When customers are given real-time pricing information in energy markets, as with “smart meters,” the consequences of good responses can, surprisingly, be devastating, according to research conducted by IDSS Director Munther Dahleh and others. If demand changes according to price fluctuation, which is the goal of most “smart technologies” that provide consumers with real-time data, rapid and erratic fluctuations in demand could result. Such fluctuations could cause a particularly dangerous situation in energy markets, which have “ramp constraints,” meaning that supply cannot easily keep up with rapidly fluctuating demand.
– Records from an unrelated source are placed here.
-- ==== Sys2Proof/Machine/Crypto.lean ====
section
/-!
DEFINITION. SHA-256, and ECDSA on P-256: the verification of the images' signatures (R367), the device identity key and its signatures
(R369). The spec names both; their constants are those of
FIPS 180-4 and FIPS 186-4 (notes/assumptions/23.md).
-/
namespace Sys2Proof.Machine

/-! ### SHA-256 -/

/-- The round constants. -/
def shaK : List Nat :=
  [0x428A2F98, 0x71374491, 0xB5C0FBCF, 0xE9B5DBA5, 0x3956C25B, 0x59F111F1, 0x923F82A4, 0xAB1C5ED5] ++
  [0xD807AA98, 0x12835B01, 0x243185BE, 0x550C7DC3, 0x72BE5D74, 0x80DEB1FE, 0x9BDC06A7, 0xC19BF174] ++
  [0xE49B69C1, 0xEFBE4786, 0x0FC19DC6, 0x240CA1CC, 0x2DE92C6F, 0x4A7484AA, 0x5CB0A9DC, 0x76F988DA] ++
  [0x983E5152, 0xA831C66D, 0xB00327C8, 0xBF597FC7, 0xC6E00BF3, 0xD5A79147, 0x06CA6351, 0x14292967] ++
  [0x27B70A85, 0x2E1B2138, 0x4D2C6DFC, 0x53380D13, 0x650A7354, 0x766A0ABB, 0x81C2C92E, 0x92722C85] ++
  [0xA2BFE8A1, 0xA81A664B, 0xC24B8B70, 0xC76C51A3, 0xD192E819, 0xD6990624, 0xF40E3585, 0x106AA070] ++
  [0x19A4C116, 0x1E376C08, 0x2748774C, 0x34B0BCB5, 0x391C0CB3, 0x4ED8AA4A, 0x5B9CCA4F, 0x682E6FF3] ++
  [0x748F82EE, 0x78A5636F, 0x84C87814, 0x8CC70208, 0x90BEFFFA, 0xA4506CEB, 0xBEF9A3F7, 0xC67178F2]

/-- The initial hash value. -/
def shaInit : List Word :=
  [0x6A09E667, 0xBB67AE85, 0x3C6EF372, 0xA54FF53A, 0x510E527F, 0x9B05688C, 0x1F83D9AB, 0x5BE0CD19]

/-- A number as `n` big-endian bytes. -/
def beBytes (n v : Nat) : List Byte := (List.range n).map fun i => BitVec.ofNat 8 (v / 256 ^ (n - 1 - i))

/-- Big-endian bytes as a number. -/
def beNat (bs : List Byte) : Nat := bs.foldl (fun acc b => 256 * acc + b.toNat) 0

/-- The padded message. -/
def shaPad (bs : List Byte) : List Byte :=
  bs ++ [0x80] ++ List.replicate ((119 - bs.length % 64) % 64) 0 ++ beBytes 8 (8 * bs.length)

/-- The next words of the message schedule, latest first. -/
def shaExpand : Nat → List Word → List Word
  | 0, w => w
  | n + 1, w =>
    let a := w.getD 1 0
    let b := w.getD 14 0
    let s1 := a.rotateRight 17 ^^^ a.rotateRight 19 ^^^ (a >>> 10)
    let s0 := b.rotateRight 7 ^^^ b.rotateRight 18 ^^^ (b >>> 3)
    shaExpand n ((s1 + w.getD 6 0 + s0 + w.getD 15 0) :: w)

/-- One round. -/
def shaRound (h : List Word) (kw : Nat × Word) : List Word :=
  match h with
  | [a, b, c, d, e, f, g, x] =>
    let s1 := e.rotateRight 6 ^^^ e.rotateRight 11 ^^^ e.rotateRight 25
    let t1 := x + s1 + ((e &&& f) ^^^ (~~~e &&& g)) + BitVec.ofNat 32 kw.1 + kw.2
    let s0 := a.rotateRight 2 ^^^ a.rotateRight 13 ^^^ a.rotateRight 22
    let t2 := s0 + ((a &&& b) ^^^ (a &&& c) ^^^ (b &&& c))
    [t1 + t2, a, b, c, d + t1, e, f, g]
  | l => l

/-- Sixteen words of a block. -/
def shaWords : Nat → List Byte → List Word
  | 0, _ => []
  | n + 1, bs => BitVec.ofNat 32 (beNat (bs.take 4)) :: shaWords n (bs.drop 4)

/-- The hash value after one block of 64 bytes. -/
def shaBlock (h : List Word) (bs : List Byte) : List Word :=
  let w := (shaExpand 48 (shaWords 16 bs).reverse).reverse
  (h.zip ((shaK.zip w).foldl shaRound h)).map fun x => x.1 + x.2

/-- The hash value after `n` blocks. -/
def shaBlocks : Nat → List Word → List Byte → List Word
  | 0, h, _ => h
  | n + 1, h, bs => shaBlocks n (shaBlock h (bs.take 64)) (bs.drop 64)

/-- SHA-256 as a number. -/
def sha256 (bs : List Byte) : BitVec 256 :=
  let m := shaPad bs
  BitVec.ofNat 256 ((shaBlocks (m.length / 64) shaInit m).foldl (fun acc w => acc * 2 ^ 32 + w.toNat) 0)

/-! ### P-256 -/

def ecP : Nat := 2 ^ 256 - 2 ^ 224 + 2 ^ 192 + 2 ^ 96 - 1
def ecN : Nat := 0xFFFFFFFF00000000FFFFFFFFFFFFFFFFBCE6FAADA7179E84F3B9CAC2FC632551
def ecB : Nat := 0x5AC635D8AA3A93E7B3EBBD55769886BC651D06B0CC53B0F63BCE3C3E27D2604B
def ecG : Nat × Nat :=
  (0x6B17D1F2E12C4247F8BCE6E563A440F277037D812DEB33A0F4A13945D898C296,
   0x4FE342E2FE1A7F9B8EE7EB4A7C0F9E162BCE33576B315ECECBB6406837BF51F5)

/-- x ^ e modulo m, over the low `n` bits of e. -/
def powMod (m : Nat) : Nat → Nat → Nat → Nat
  | 0, _, _ => 1 % m
  | n + 1, x, e => (if e % 2 = 1 then x else 1) * powMod m n (x * x % m) (e / 2) % m

/-- The inverse modulo a prime. -/
def invMod (m x : Nat) : Nat := powMod m 256 (x % m) (m - 2)

/-- x − y modulo p. -/
def subP (x y : Nat) : Nat := (x + ecP - y % ecP) % ecP

/-- The sum of two points; none is the point at infinity. -/
def ecAdd (a b : Option (Nat × Nat)) : Option (Nat × Nat) :=
  match a, b with
  | none, q => q
  | q, none => q
  | some (x1, y1), some (x2, y2) =>
    let third (l : Nat) : Option (Nat × Nat) :=
      let x := subP (subP (l * l % ecP) x1) x2
      some (x, subP (l * subP x1 x % ecP) y1)
    if x1 = x2 then
      if (y1 + y2) % ecP = 0 then none
      else third (subP (3 * x1 * x1 % ecP) 3 * invMod ecP (2 * y1) % ecP)
    else third (subP y2 y1 * invMod ecP (subP x2 x1) % ecP)

/-- The multiple of a point by the low `n` bits of k. -/
def ecMul : Nat → Nat → Option (Nat × Nat) → Option (Nat × Nat)
  | 0, _, _ => none
  | n + 1, k, q => ecAdd (if k % 2 = 1 then q else none) (ecMul n (k / 2) (ecAdd q q))

/-- The point is on the curve. -/
def onCurve (x y : Nat) : Bool :=
  decide (x < ecP) && decide (y < ecP) && y * y % ecP = (subP (x * x % ecP * x % ecP) (3 * x % ecP) + ecB) % ecP

/-- The signature (r, s) of a message's hash by the key (x, y) is valid. -/
def ecdsaValid (x y e r s : Nat) : Bool :=
  if !onCurve x y || r = 0 || s = 0 || decide (ecN ≤ r) || decide (ecN ≤ s) then false
  else
    let w := invMod ecN s
    match ecAdd (ecMul 256 (e * w % ecN) (some ecG)) (ecMul 256 (r * w % ecN) (some (x, y))) with
    | none => false
    | some (px, _) => px % ecN = r

/-! ### The device identity key (R369) -/

/-- A number of the order's range, 1 to n - 1. -/
def ecScalar (x : Nat) : Nat := 1 + x % (ecN - 1)

/-- The public key (Qx, Qy) of a private one. -/
def ecPublic (d : Nat) : Nat × Nat := (ecMul 256 d (some ecG)).getD (0, 0)

/-- The signature (r, s) of a hash `e` by the key `d` with the secret number `k`; none where r or s would be 0. -/
def ecdsaSign (d e k : Nat) : Option (Nat × Nat) :=
  let r := (ecPublic k).1 % ecN
  let s := invMod ecN k * ((e + r * d) % ecN) % ecN
  if r = 0 ∨ s = 0 then none else some (r, s)

/-- The device's private key. -/
def identity : Nat := ecScalar Config.identityKey

/-- Word `i` of `ATTPUB`: Qx, then Qy, the most significant word first (DESIGN CHOICE, notes/assumptions/9.md). -/
def attPubWord (i : Nat) : Dword :=
  let q := ecPublic identity
  BitVec.ofNat 64 ((if i < 4 then q.1 else q.2) / 2 ^ (64 * (3 - i % 4)))

/-- The signature by the identity key of 128 bytes: that of the first attempt with a secret number that serves. -/
def quoteSign (m : List Byte) : Nat × Nat :=
  ((List.range 256).findSome? fun i => ecdsaSign identity (sha256 m).toNat (ecScalar (Config.quoteNonce m i))).getD (0, 0)

end Sys2Proof.Machine
end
Dahleh and his collaborators, MIT research scientist Mardavij Roozbehani and Professor Sanjoy Mitter, are exploring just this nexus by using control theory (a branch of engineering and mathematics that studies how dynamic systems can be modified by feedback) to create a feedback loop for energy pricing that would allow for consumer pricing response, while mitigating excessive fluctuations in demand. Solving this problem could make for significantly better energy policy, contributing to more efficient and smarter cities that create less systemic risk to the grid, and make the grid considerably smarter. Dahleh remarks that “the smart grid, through smart metering, will enable real-time demand shifting to cope with the uncertainty of renewable generation and to reduce the stress on the power grid. To realize this value, we are developing models and strategies to design incentive mechanisms, through pricing or availability of information, that will shape the consumer’s behavior in a fair and efficient manner.”
Future promises
The smart cities of the not-too-distant future will themselves be feedback loops and smart grids comprised of interconnected, networked technologies that help people make informed choices based on efficiency, quality of life, and convenience. A sophisticated understanding of the data behind these complex networks will allow researchers to create continually improved systems that help people lead better, more efficient lives.
Although the prospect, and the reality, of smart cities does raise serious questions about cybersecurity, trust, and digital privacy, smart cities promise a great deal of improvement in the quality of life for their residents. The advances made by IDSS researchers, working across disciplines and domains, may even mean that tomorrow’s “mega cities” — which once threatened to drain natural resources, and cause massive congestion across systems — will instead be “mega smart cities,” fitted with highly-efficient interconnected systems that work together to offer residents a good, sustainable quality of life, and far more promising futures.
This article is part of a series highlighting major areas of research and innovation at MIT’s new Institute for Data, Systems, and Society.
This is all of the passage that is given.